Self-Attention Visual Diagram

How Self-Attention Works — Visually Explained

Self-attention is the Transformer’s secret: each token decides which other tokens matter, and by how much. In this gentle guide, we build your intuition first, then show the math, shapes, and a tiny numerical walk-through. We’ll cover scaled dot-product attention, masking, multi-head attention, positional encoding, encoder vs decoder vs cross-attention, complexity, and practical PyTorch/NumPy code you can run.

ELI5: Imagine a group discussion where every word can “look at” the other words and decide who to listen to. The louder a word speaks (higher attention), the more it influences the final meaning of the sentence.

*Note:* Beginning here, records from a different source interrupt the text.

-- ==== Sys2Proof/Laws/KeepsAssay.lean ====
section
/-!
SUPPORT. The operations of Machine/Assay.lean keep what `Keeps` says (Laws/Keeps.lean).
-/
namespace Sys2Proof.Machine

theorem execSdfResult_keeps (l : Lane) (n : Fin 12) (rising falling : List Bool) (s : State) : KeepsOut s (execSdfResult l n rising falling s) := by
  unfold execSdfResult
  lift_lets -useContext -merge -underBinder
  intro x0 x1
  have hx1 : Keeps11 s x1 := (State.sdfValue_keeps _ _ _ _ _ (Keeps.refl _))
  clear_value x1
  intro x2
  try clear_value x2
  intro x3
  try clear_value x3
  intro x4
  have hx4 : Keeps s x4 := hx1.h
  clear_value x4
  intro x5
  have hx5 : Keeps s x5 := (keeps_set _ _ _ _ (keeps_wr _ _ _ _ _ (keeps_wrS _ _ _ _ _ hx4)))
  clear_value x5
  intro x6
  have hx6 : Keeps s x6 := (State.irq_keeps _ _ _ _ (keeps_when _ _ hx5 (fun _ => (keeps_set _ _ _ _ (Keeps.refl _)))))
  clear_value x6
  intro x8
  have hx8 : Keeps s x8 := (keeps_when _ _ hx6 (fun _ => (State.ceSource_keeps _ _ _ _ _ (Keeps.refl _))))
  clear_value x8
  intro x10
  have hx10 : Keeps s x10 := (State.event_keeps _ _ _ hx8)
  clear_value x10
  exact keepsOut_next (keeps_ite (fun _ => (keeps_when _ _ hx10 (fun _ => (State.asyResult_keeps _ _ _ _ _ (Keeps.refl _))))) (fun _ => (Keeps.refl _)))

theorem execAsyReqCommit_keeps (l : Lane) (s : State) : KeepsOut s (execAsyReqCommit l s) := by
  unfold execAsyReqCommit
  exact keepsOut_next (keeps_ite (fun _ => (State.asyTrigger_keeps _ _ _ (Keeps.refl _))) (fun _ => (Keeps.refl _)))

theorem State.adopt_keeps {s00 : State} (s : State) (l : Lane) (k imp exp : Nat) (h0 : Keeps s00 s) :
    Keeps s00 (State.adopt s l k imp exp) := by
  refine keeps_trans h0 ?_
  unfold State.adopt
  lift_lets -useContext -merge -underBinder
  intro x0 x1
  try clear_value x1
  intro x2
  try clear_value x2
  intro x3
  try clear_value x3
  intro x4
  try clear_value x4
  intro x5
  try clear_value x5
  intro x6
  have hx6 : Keeps s x6 := (State.asyFlag_keeps _ _ _ (keeps_set _ _ _ _ (State.modAsy_keeps _ _ _ (Keeps.refl _))))
  clear_value x6
  exact (keeps_when _ _ hx6 (fun _ => (State.asyFlag_keeps _ _ _ (keeps_set _ _ _ _ (Keeps.refl _)))))

theorem State.deviation_keeps {s00 : State} (s : State) (own par : Nat) (h0 : Keeps s00 s) :
    Keeps1 s00 (State.deviation s own par) := by
  refine keeps1_trans h0 ?_
  unfold State.deviation
  lift_lets -useContext -merge -underBinder
  intro x0
  try clear_value x0
  refine keeps1_ite (fun _ => ?_) (fun _ => ?_)
  · exact (State.quot_keeps _ _ _ (Keeps.refl _))
  · exact ⟨Keeps.snd (Keeps.refl _)⟩

theorem State.xClose_keeps {s00 : State} (s : State) (l : Lane) (di de pi pe : Nat) (h0 : Keeps s00 s) :
    Keeps s00 (State.xClose s l di de pi pe) := by
  refine keeps_trans h0 ?_
  unfold State.xClose
  lift_lets -useContext -merge -underBinder
  intro x0 x1
  have hx1 : Keeps1 s x1 := (State.deviation_keeps _ _ _ (Keeps.refl _))
  clear_value x1
  intro x2
  try clear_value x2
  intro x3
  have hx3 : Keeps s x3 := hx1.h
  clear_value x3
  intro x4
  have hx4 : Keeps1 s x4 := (State.deviation_keeps _ _ _ hx3)
  clear_value x4
  intro x5
  try clear_value x5
  intro x6
  have hx6 : Keeps s x6 := hx4.h
  clear_value x6
  intro x7
  have hx7 : Keeps s x7 := (keeps_wrS _ _ _ _ _ hx6)
  clear_value x7
  refine keeps_ite (fun _ => ?_) (fun _ => ?_)
  · exact (State.log_keeps _ _ _ _ (State.irq_keeps _ _ _ _ (keeps_inc _ _ _ _ _ (keeps_set _ _ _ _ hx7))))
  · exact hx7

theorem State.crossCheck_keeps {s00 : State} (s : State) (l : Lane) (k imp exp : Nat) (h0 : Keeps s00 s) :
    Keeps s00 (State.crossCheck s l k imp exp) := by
  refine keeps_trans h0 ?_
  unfold State.crossCheck
  lift_lets -useContext -merge -underBinder
  intro x0 x1
  try clear_value x1
  split
  · exact (Keeps.refl _)
  · lift_lets -useContext -merge -underBinder
    intro x2
    try clear_value x2
    split
    · exact (keeps_wr _ _ _ _ _ (State.modAsy_keeps _ _ _ (Keeps.refl _)))
    · lift_lets -useContext -merge -underBinder
      intro x3
      try clear_value x3
      intro x4
      try clear_value x4
      refine keeps_ite (fun _ => ?_) (fun _ => ?_)
      · exact (keeps_wr _ _ _ _ _ (State.modAsy_keeps _ _ _ (State.xClose_keeps _ _ _ _ _ _ (Keeps.refl _))))
      · exact (keeps_wr _ _ _ _ _ (State.modAsy_keeps _ _ _ (Keeps.refl _)))

theorem execAsyXinSubmit_keeps (l : Lane) (crc : BitVec 32) (s : State) : KeepsOut s (execAsyXinSubmit l crc s) := by
  unfold execAsyXinSubmit
  lift_lets -useContext -merge -underBinder
  intro x0 x1
  have hx1 : Keeps s x1 := (keeps_wr _ _ _ _ _ (Keeps.refl _))
  clear_value x1
  intro x2 x3
  try clear_value x3
  intro x4
  try clear_value x4
  exact keepsOut_next (keeps_ite (fun _ => (keeps_ite (fun _ => (keeps_inc _ _ _ _ _ hx1)) (fun _ => (keeps_ite (fun _ => hx1) (fun _ => (keeps_ite (fun _ => (State.crossCheck_keeps _ _ _ _ _ hx1)) (fun _ => (State.adopt_keeps _ _ _ _ _ hx1)))))))) (fun _ => (Keeps.refl _)))

theorem execHoldup_keeps (l : Lane) (written tagOk : Bool) (s : State) : KeepsOut s (execHoldup l written tagOk s) := by
  unfold execHoldup
  lift_lets -useContext -merge -underBinder
  intro x0 x1
  try clear_value x1
  intro x2
  try clear_value x2
  intro x3
  have hx3 : Keeps1 s x3 := (State.capture_keeps _ _ _ _ (Keeps.refl _))
  clear_value x3
  intro x4
  have hx4 : Keeps s x4 := (keeps_clr _ _ _ _ (State.showHeld_keeps _ _ (State.modAsy_keeps _ _ _ hx3.h)))
  clear_value x4
  intro x5
  have hx5 : Keeps1 s x5 := (State.freeWords_keeps _ _ hx4)
  clear_value x5
  intro x6
  have hx6 : Keeps1 s x6 := (keeps1_ite (fun _ => ⟨Keeps.snd (keeps_modNv _ _ hx4 (NvKeeps.of_eq rfl rfl rfl))⟩) (fun _ => ⟨Keeps.snd hx5.h⟩))
  clear_value x6
  intro x7
  have hx7 : Keeps s x7 := hx6.h
  clear_value x7
  intro x8
  try clear_value x8
  exact keepsOut_next (keeps_ite (fun _ => (keeps_ite (fun _ => (keeps_set _ _ _ _ (State.ledgerWrite_keeps _ _ _ _ hx7))) (fun _ => hx7))) (fun _ => (Keeps.refl _)))

theorem execCountersign_keeps (l : Lane) (s : State) : KeepsOut s (execCountersign l s) := by
  unfold execCountersign
  exact keepsOut_next (keeps_ite (fun _ => (by
    split
    · lift_lets -useContext -merge -underBinder
      intro x0
      have hx0 : Keeps s x0 := (State.slotWrite_keeps _ _ _ (Keeps.refl _))
      clear_value x0
      exact (State.asySync_keeps _ _ (State.modAsy_keeps _ _ _ hx0))
    · exact (Keeps.refl _)
)) (fun _ => (Keeps.refl _)))


end Sys2Proof.Machine
end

1) Intuition: why attention?


In language, each word’s meaning depends on context. In “The bank will not loan money,” the word “bank” relates to finance; in “The boat reached the bank,” it relates to a river. Self-attention lets each token ask the others, “Are you relevant to me?” and then blend information accordingly.

Contextual relevance arrows between words

Unlike RNNs (sequential) or CNNs (local), attention compares every token with every other token in parallel, which is powerful—but also quadratic in sequence length.

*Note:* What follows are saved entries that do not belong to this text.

-- ==== Sys2Proof/Laws/KeepsMot.lean ====
section
/-!
SUPPORT. The operations of Machine/Mot.lean keep what `Keeps` says (Laws/Keeps.lean).
-/
namespace Sys2Proof.Machine

theorem State.motGo_keeps {s00 : State} (s : State) (l : Lane) (m : Fin 2) (a : Nat) (h0 : Keeps s00 s) :
    Keeps s00 (State.motGo s l m a) := by
  refine keeps_trans h0 ?_
  unfold State.motGo
  lift_lets -useContext -merge -underBinder
  intro x0 x1
  try clear_value x1
  intro x2
  try clear_value x2
  intro x3
  have hx3 : Keeps s x3 := (State.modMach_keeps _ _ _ _ (keeps_wr _ _ _ _ _ (Keeps.refl _)))
  clear_value x3
  intro x4
  have hx4 : Keeps s x4 := (keeps_ite (fun _ => (keeps_inc _ _ _ _ _ (keeps_set _ _ _ _ hx3))) (fun _ => hx3))
  clear_value x4
  intro x5
  have hx5 : Keeps s x5 := (keeps_ite (fun _ => (State.irq_keeps _ _ _ _ hx4)) (fun _ => hx4))
  clear_value x5
  intro x6
  have hx6 : Keeps s x6 := (keeps_ite (fun _ => (State.motUnforce_keeps _ _ _ hx5)) (fun _ => hx5))
  clear_value x6
  intro x7
  try clear_value x7
  intro x8
  have hx8 : Keeps s x8 := (State.modMach_keeps _ _ _ _ hx6)
  clear_value x8
  intro x9
  try clear_value x9
  intro x10
  try clear_value x10
  intro x11
  have hx11 : Keeps s x11 := (keeps_ite (fun _ => (State.motHold_keeps _ _ _ _ hx8)) (fun _ => (State.motRegion_keeps _ _ _ _ hx8)))
  clear_value x11
  intro x12
  have hx12 : Keeps s x12 := (keeps_ite (fun _ => (State.motWithdraw_keeps _ _ _ (keeps_wr _ _ _ _ _ (State.motHold_keeps _ _ _ _ hx6)))) (fun _ => (keeps_ite (fun _ => (State.motWithdraw_keeps _ _ _ (State.motSignals_keeps _ _ _ _ (State.motOverride_keeps _ _ _ _ hx6)))) (fun _ => (keeps_ite (fun _ => (State.motWithdraw_keeps _ _ _ hx11)) (fun _ => (keeps_ite (fun _ => (keeps_ite (fun _ => hx6) (fun _ => (State.motForce_keeps _ _ _ hx6)))) (fun _ => hx6))))))))
  clear_value x12
  refine keeps_ite (fun _ => ?_) (fun _ => ?_)
  · exact (Keeps.refl _)
  · exact (State.motSync_keeps _ _ _ hx12)

theorem State.motLose_keeps {s00 : State} (s : State) (l : Lane) (m : Fin 2) (h0 : Keeps s00 s) :
    Keeps s00 (State.motLose s l m) := by
  refine keeps_trans h0 ?_
  unfold State.motLose
  exact (State.motGo_keeps _ _ _ _ (Keeps.refl _))

theorem State.motPreset_keeps {s00 : State} (s : State) (l : Lane) (m : Fin 2) (theta : Nat) (omega : Int) (h0 : Keeps s00 s) :
    Keeps s00 (State.motPreset s l m theta omega) := by
  refine keeps_trans h0 ?_
  unfold State.motPreset
  lift_lets -useContext -merge -underBinder
  intro x0
  have hx0 : Keeps s x0 := (State.modMach_keeps _ _ _ _ (Keeps.refl _))
  clear_value x0
  exact (keeps_wrS _ _ _ _ _ (keeps_wr _ _ _ _ _ hx0))

theorem State.angleStep_keeps {s00 : State} (s : State) (l : Lane) (m : Fin 2) (h0 : Keeps s00 s) :
    Keeps s00 (State.angleStep s l m) := by
  refine keeps_trans h0 ?_
  unfold State.angleStep
  lift_lets -useContext -merge -underBinder
  intro x0 x1
  try clear_value x1
  intro x2
  try clear_value x2
  intro x3
  have hx3 : Keeps s x3 := (keeps_put _ _ _ _ _ (Keeps.refl _))
  clear_value x3
  refine keeps_ite (fun _ => ?_) (fun _ => ?_)
  · exact (State.motGo_keeps _ _ _ _ hx3)
  · refine keeps_ite (fun _ => ?_) (fun _ => ?_)
    · exact (State.motGo_keeps _ _ _ _ hx3)
    · refine keeps_ite (fun _ => ?_) (fun _ => ?_)
      · refine keeps_ite (fun _ => ?_) (fun _ => ?_)
        · exact (State.motGo_keeps _ _ _ _ hx3)
        · refine keeps_ite (fun _ => ?_) (fun _ => ?_)
          · exact (State.motGo_keeps _ _ _ _ hx3)
          · exact (State.modMach_keeps _ _ _ _ hx3)
      · refine keeps_ite (fun _ => ?_) (fun _ => ?_)
        · refine keeps_ite (fun _ => ?_) (fun _ => ?_)
          · exact (State.modMach_keeps _ _ _ _ hx3)
          · refine keeps_ite (fun _ => ?_) (fun _ => ?_)
            · exact (State.motGo_keeps _ _ _ _ hx3)
            · exact (State.motLose_keeps _ _ _ hx3)
        · refine keeps_ite (fun _ => ?_) (fun _ => ?_)
          · refine keeps_ite (fun _ => ?_) (fun _ => ?_)
            · exact (State.modMach_keeps _ _ _ _ hx3)
            · refine keeps_ite (fun _ => ?_) (fun _ => ?_)
              · exact (State.motGo_keeps _ _ _ _ hx3)
              · exact (State.motLose_keeps _ _ _ hx3)
          · refine keeps_ite (fun _ => ?_) (fun _ => ?_)
            · refine keeps_ite (fun _ => ?_) (fun _ => ?_)
              · exact (State.motGo_keeps _ _ _ _ hx3)
              · refine keeps_ite (fun _ => ?_) (fun _ => ?_)
                · exact (State.motGo_keeps _ _ _ _ hx3)
                · exact hx3
            · refine keeps_ite (fun _ => ?_) (fun _ => ?_)
              · refine keeps_ite (fun _ => ?_) (fun _ => ?_)
                · exact (State.motGo_keeps _ _ _ _ hx3)
                · exact hx3
              · exact hx3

2) Queries, Keys, Values (Q/K/V)


Start with token embeddings \(X\in\mathbb{R}^{n\times d_\text{model}}\) (n = tokens). We learn three projections:

$$ Q = XW_Q,\quad K = XW_K,\quad V = XW_V, $$

with \(W_Q,W_K,W_V\in\mathbb{R}^{d_\text{model}\times d_k}\) (often \(d_k=d_v=d_\text{model}/h\) for h heads). Intuition:

Shapes — If \(X\) is [n, d_model], and we use one head with \(d_k\), then \(Q,K,V\) are [n, d_k].


3) Scaled Dot-Product Attention


Scores are dot products between queries and keys. We scale by \(\sqrt{d_k}\) to keep gradients stable and apply softmax row-wise:

$$ \text{Attn}(Q,K,V)=\underbrace{\text{softmax}\!\left(\frac{QK^\top}{\sqrt{d_k}}\right)}_{\text{attention weights }A}\;V. $$

The matrix \(A\in\mathbb{R}^{n\times n}\) holds how strongly each token attends to each other token. Each row sums to 1.


4) Tiny numeric example (3 tokens, 2-D head)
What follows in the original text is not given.